Why Jailbreaking is Required for AI Safety

While the concept of jailbreaking, particularly AI jailbreaking, is often associated with threat actors, ethical jailbreakers have proven that it’s one of the best ways to test AI systems over implementing safety policies.

Recently, AIM spoke about how AI jailbreaking could turn into a billion-dollar industry, thanks to their reliability in testing the safety parameters of AI systems. It seems that the idea is catching on, as a prominent jailbreaker recently announced getting funded by a16z co-founder Marc Andreessen.

🎊 ANNOUNCEMENT ⛓️‍💥

my operational budget is no longer $0 🤗@pmarca, you’re a legend for this no-strings-attached grant. thank you 🙏

I shall put it to GREAT use! pic.twitter.com/wfm380aPhV

— Pliny the Liberator 🐉 (@elder_plinius) August 18, 2024

Interestingly, Andreessen has been quite vocal about the AI safety discussion. He previously said, “There is a whole profession of ‘AI safety expert’, ‘AI ethicist’, ‘AI risk researcher’. They are paid to be doomers, and their statements should be processed appropriately.”
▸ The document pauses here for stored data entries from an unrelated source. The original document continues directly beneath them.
-- ==== Sys2Proof/Tests/WitnessMemory.lean ====
section
/-!
SUPPORT. For each statement about memories, streams, packets, pace and messaging that has premises, a state and operands that meet them, clause by clause. A premise on an opaque
verdict of Config (a signature) has no witness: nothing evaluates it.
-/

namespace Sys2Proof.Tests.Witness06
open Sys2Proof Sys2Proof.Machine Sys2Proof.Tests
set_option Elab.async false
set_option maxRecDepth 100000
set_option synthInstance.maxSize 2000
set_option synthInstance.maxHeartbeats 200000

def up : State := { State.reset with mc := { State.reset.mc with pwrGood := true, held := false } }
def bk (o : Nat) (s : State) : State := setFld s (BANK_OWNER 200 7) BANK_OWNER_OWNER o
def chv (x : Chan) (s : State) : State :=
  { s with strm := { s.strm with chans := mset Chan.closed s.strm.chans (chanKey 200 0) x } }
def memRd : W512 := BitVec.ofNat 512 (2 ^ 2 + 2 ^ 41 + 0x7000 * 2 ^ 128)
def bbusy : State := { (chv { Chan.closed with st := 1, desc := memRd, acc := 5 } (bk 5 up)) with core := { up.core with reqs := [{ tag := 5, u := 200, c := 0, pc := 4, op := .load (devOfLocal 200 0x7000) 64 false, dst := none, pdst := 0, tracked := true, parts := [⟨devOfLocal 200 0x7000, 64, none⟩], chan := true, pos := 0, cnt := 0, stamp := 0, orphan := false }] } }
def ct (s : State) : State := { s with core := { s.core with ctxs := mset Ctx.unloaded s.core.ctxs (ctxKey 200 3) rdy } }
/-- The premises of `Obligations.BanksChangeHands` can be met. -/
theorem witness_BanksChangeHands :
    (((200 < 25600) ∧ (7 < 16) ∧ (10 ≤ 10) ∧ (masterOk (Master.unit 25601 7) = true)) ∧
      (Reaches (bk 4 up) (Master.unit 25601 7) (BANK_OWNER 200 7)) ∧ ((isSupervisor (Master.unit 25601 7) = true) ∧ (10 = 9 →
      borderCore 200 = true) ∧ (ownerBusy (bk 4 up) 200 7 = false))) ∧
    (((200 < 25600) ∧ (7 < 16) ∧ (10 ≤ 10) ∧ (masterOk (Master.unit 25601 7) = true)) ∧
      (Reaches bbusy (Master.unit 25601 7) (BANK_OWNER 200 7)) ∧ ((isSupervisor (Master.unit 25601 7) = true) ∧ (10 = 9 →
      borderCore 200 = true) ∧ (ownerBusy bbusy 200 7 = true))) ∧
    (((200 < 25600) ∧ (7 < 16) ∧ (3 < 8) ∧ (8 < 16) ∧ (privOf (ct (bk 10 up)) 200 3 = .user) ∧
      (bankOwner (ct (bk 10 up)) 200 7 ≤ 4 ∨ bankOwner (ct (bk 10 up)) 200 7 = 10) ∧ (8 ≤ 8 ∨ 8 = 10) ∧
      (ownerBusy (ct (bk 10 up)) 200 7 = false))) ∧
    (((200 < 25600) ∧ (7 < 16) ∧ (3 < 8) ∧ (8 < 16) ∧ (privOf (ct bbusy) 200 3 = .user) ∧ (5 ≤ bankOwner (ct bbusy) 200 7 ∧
      bankOwner (ct bbusy) 200 7 ≤ 9 ∨ 8 = 9 ∨ 10 < 8) ∧ ((ctx (ct bbusy) 200 3).st = .ready))) ∧
    (((199 < 25600) ∧ (200 < 25600) ∧ (200 ≠ 199) ∧ (7 < 16) ∧ (3 < 8) ∧ (9 < 16) ∧ ((ctx (ct up) 200 3).st = .ready))) ∧
    (((200 < 25600) ∧ (masterOk Master.mc = true) ∧ (isSupervisor Master.mc = false) ∧ (isOwner (ct up) Master.mc = false)) ∧
      (Reaches (ct up) Master.mc (BANK_OWNER 200 7)) ∧ ((isSupervisor Master.mc = false) ∧
      (isOwner (ct up) Master.mc = false))) ∧
    (((200 < 25600) ∧ (fld (setFld (setFld (bk 4 up) (BANK_OWNER 200 7) BANK_OWNER_PENDING 1) (BANK_OWNER 200 7)
      BANK_OWNER_TARGET 2) (BANK_OWNER 200 7) BANK_OWNER_PENDING = 1) ∧
      (ownerBusy (setFld (setFld (bk 4 up) (BANK_OWNER 200 7) BANK_OWNER_PENDING 1) (BANK_OWNER 200 7) BANK_OWNER_TARGET 2)
      200 7 = false))) ∧
    (((200 < 25600) ∧ (fld (setFld bbusy (BANK_OWNER 200 7) BANK_OWNER_PENDING 1) (BANK_OWNER 200 7) BANK_OWNER_PENDING = 0
      ∨ ownerBusy (setFld bbusy (BANK_OWNER 200 7) BANK_OWNER_PENDING 1) 200 7 = true))) := ⟨⟨by decide +kernel, reaches_of
      (by decide +kernel), by decide +kernel⟩,
    ⟨by decide +kernel, reaches_of (by decide +kernel), by decide +kernel⟩,
    by decide +kernel,
    by decide +kernel,
    by decide +kernel,
    ⟨by decide +kernel, reaches_of (by decide +kernel), by decide +kernel⟩,
    by decide +kernel,
    by decide +kernel⟩
def av (f : AvlSt → AvlSt) (s : State) : State := { s with avl := f s.avl }
def me (f : MemSt → MemSt) (s : State) : State := { s with mem := f s.mem }
def ec1 : State := me (fun m =>
  { m with rewrites := [(wordKey 7 131071, true)], latent := [(wordKey 7 131071, 1), (wordKey 7 5, 1)] }) up
def scr : State := me (fun m => { m with latent := [((backWords 7 (scrubAddr 9215) 64).headD 0, 1), (3, 1)] }) (av (fun a =>
  { a with scrubDue := [(7, true)], scrubNext := [(7, 9215)] }) up)
/-- The premises of `Obligations.ErrorsAreRewrittenSievedAndScrubbed` can be met. -/
theorem witness_ErrorsAreRewrittenSievedAndScrubbed :
    (((7 < 26624) ∧ (logicalOf ec1 7 = some 7) ∧ (computePowered ec1 = true) ∧ (131071 < 131072) ∧
      (mget false ec1.mem.rewrites (wordKey 7 131071) = true) ∧ (sieveHolds ec1 (locKey 7 (8 * 131071)) 8 = false))) ∧
    (((7 < 26624) ∧ (logicalOf (av (fun a => { a with sieveHold := [(7, 2304)] }) ec1) 7 = some 7) ∧
      (computePowered (av (fun a => { a with sieveHold := [(7, 2304)] }) ec1) = true) ∧ (131071 < 131072) ∧
      (sieveHolds (av (fun a => { a with sieveHold := [(7, 2304)] }) ec1) (locKey 7 (8 * 131071)) 8 = true))) ∧
    (((7 < 26624) ∧ (logicalOf (setFld up (SIEVE_CFG 7) SIEVE_CFG_EN 1) 7 = some 7) ∧
      (computePowered (setFld up (SIEVE_CFG 7) SIEVE_CFG_EN 1) = true) ∧
      (flag (setFld up (SIEVE_CFG 7) SIEVE_CFG_EN 1) (SIEVE_CFG 7) SIEVE_CFG_EN = true))) ∧
    (((7 < 26624) ∧ (logicalOf (setFld up (SIEVE_CFG 7) SIEVE_CFG_EN 0) 7 = some 7) ∧
      (computePowered (setFld up (SIEVE_CFG 7) SIEVE_CFG_EN 0) = true) ∧
      (flag (setFld up (SIEVE_CFG 7) SIEVE_CFG_EN 0) (SIEVE_CFG 7) SIEVE_CFG_EN = false))) ∧
    (((7 < 26624) ∧ (logicalOf (av (fun a => { a with sieveDue := [(7, true)], sieveNext := [(7, 2303)] }) up) 7 = some 7) ∧
      (computePowered (av (fun a => { a with sieveDue := [(7, true)], sieveNext := [(7, 2303)] }) up) = true) ∧
      (mget false (av (fun a => { a with sieveDue := [(7, true)], sieveNext := [(7, 2303)] }) up).avl.sieveDue 7 = true) ∧
      (mget 0 (av (fun a => { a with sieveDue := [(7, true)], sieveNext := [(7, 2303)] }) up).avl.sieveHold 7 = 0) ∧
      (2303 = mget 0 (av (fun a => { a with sieveDue := [(7, true)], sieveNext := [(7, 2303)] }) up).avl.sieveNext 7) ∧
      (coreFree (av (fun a => { a with sieveDue := [(7, true)], sieveNext := [(7, 2303)] }) up) 7 = true →
      ∀ x ∈ (av (fun a => { a with sieveDue := [(7, true)], sieveNext := [(7, 2303)] }) up).avl.rowsBad, x.1 ≠ 7) ∧
      (∀ x ∈ backWords 7 (regionAddr 2303) 256, latentAt (av (fun a =>
      { a with sieveDue := [(7, true)], sieveNext := [(7, 2303)] }) up) x = 0))) ∧
    (((7 < 26624) ∧ (logicalOf (av (fun a => { a with sieveHold := [(7, 2304)] }) ec1) 7 = some 7) ∧
      (computePowered (av (fun a => { a with sieveHold := [(7, 2304)] }) ec1) = true) ∧
      (∀ q ∈ (av (fun a => { a with sieveHold := [(7, 2304)] }) ec1).core.reqs, ∀ x ∈ q.parts, heldPart q x = false) ∧
      (mget 0 (av (fun a => { a with sieveHold := [(7, 2304)] }) ec1).avl.sieveHold 7 = 2303 + 1) ∧ (2303 < 2304))) ∧
    (((7 < 26624) ∧ (logicalOf (av (fun a => { a with sieveHold := [(7, 1)] }) ec1) 7 = some 7) ∧
      (computePowered (av (fun a => { a with sieveHold := [(7, 1)] }) ec1) = true) ∧
      (∀ q ∈ (av (fun a => { a with sieveHold := [(7, 1)] }) ec1).core.reqs, ∀ x ∈ q.parts, heldPart q x = false) ∧
      (mget 0 (av (fun a => { a with sieveHold := [(7, 1)] }) ec1).avl.sieveHold 7 = 0 + 1) ∧ (0 < 2304))) ∧
    (((7 < 26624) ∧ (logicalOf (setFld up (SCRUB_CFG 7) SCRUB_CFG_EN 0) 7 = some 7) ∧
      (computePowered (setFld up (SCRUB_CFG 7) SCRUB_CFG_EN 0) = true) ∧
      (flag (setFld up (SCRUB_CFG 7) SCRUB_CFG_EN 0) (SCRUB_CFG 7) SCRUB_CFG_EN = false))) ∧
    (((7 < 26624) ∧ (logicalOf (setFld up (SCRUB_CFG 7) SCRUB_CFG_EN 1) 7 = some 7) ∧
      (computePowered (setFld up (SCRUB_CFG 7) SCRUB_CFG_EN 1) = true) ∧
      (flag (setFld up (SCRUB_CFG 7) SCRUB_CFG_EN 1) (SCRUB_CFG 7) SCRUB_CFG_EN = true))) ∧
    (((7 < 26624) ∧ (logicalOf scr 7 = some 7) ∧ (computePowered scr = true) ∧ (mget false scr.avl.scrubDue 7 = true) ∧
      (9215 = mget 0 scr.avl.scrubNext 7) ∧ (sieveHolds scr (locKey 7 (scrubAddr 9215)) 64 = false) ∧
      (∀ x ∈ backWords 7 (scrubAddr 9215) 64, latentAt scr x ≤ 1 ∧ locPoisoned scr x = false))) := by decide +kernel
So, what’s changed Andreessen’s stance on AI safety?

Well, breaking it down to brass tacks, Andreessen’s point is more critical of the moral panic stemming from AI, where common talking points are the loss of jobs or damage to society.

However, the reality of the matter, as Andreessen states, is that AI, including generative AI, has been key in improving several processes, whether you look at it from a business or personal perspective.

Furthermore, we’ve previously spoken about whether laws and regulations imposed, like the California AI Bill which is set to be voted on this week, actually work in terms of ensuring the safety of AI systems. Especially as these are usually reactionary policies coming from a place of panic, rather than assessing the situation from a technical standpoint.

In an exclusive interaction with AIM, the now Andreessen-funded jailbreaker, going by the name Pliny the Liberator, said that part of the reason why jailbreaking is so important is that a small group of companies should not be allowed to sanitise the information people are provided by AI.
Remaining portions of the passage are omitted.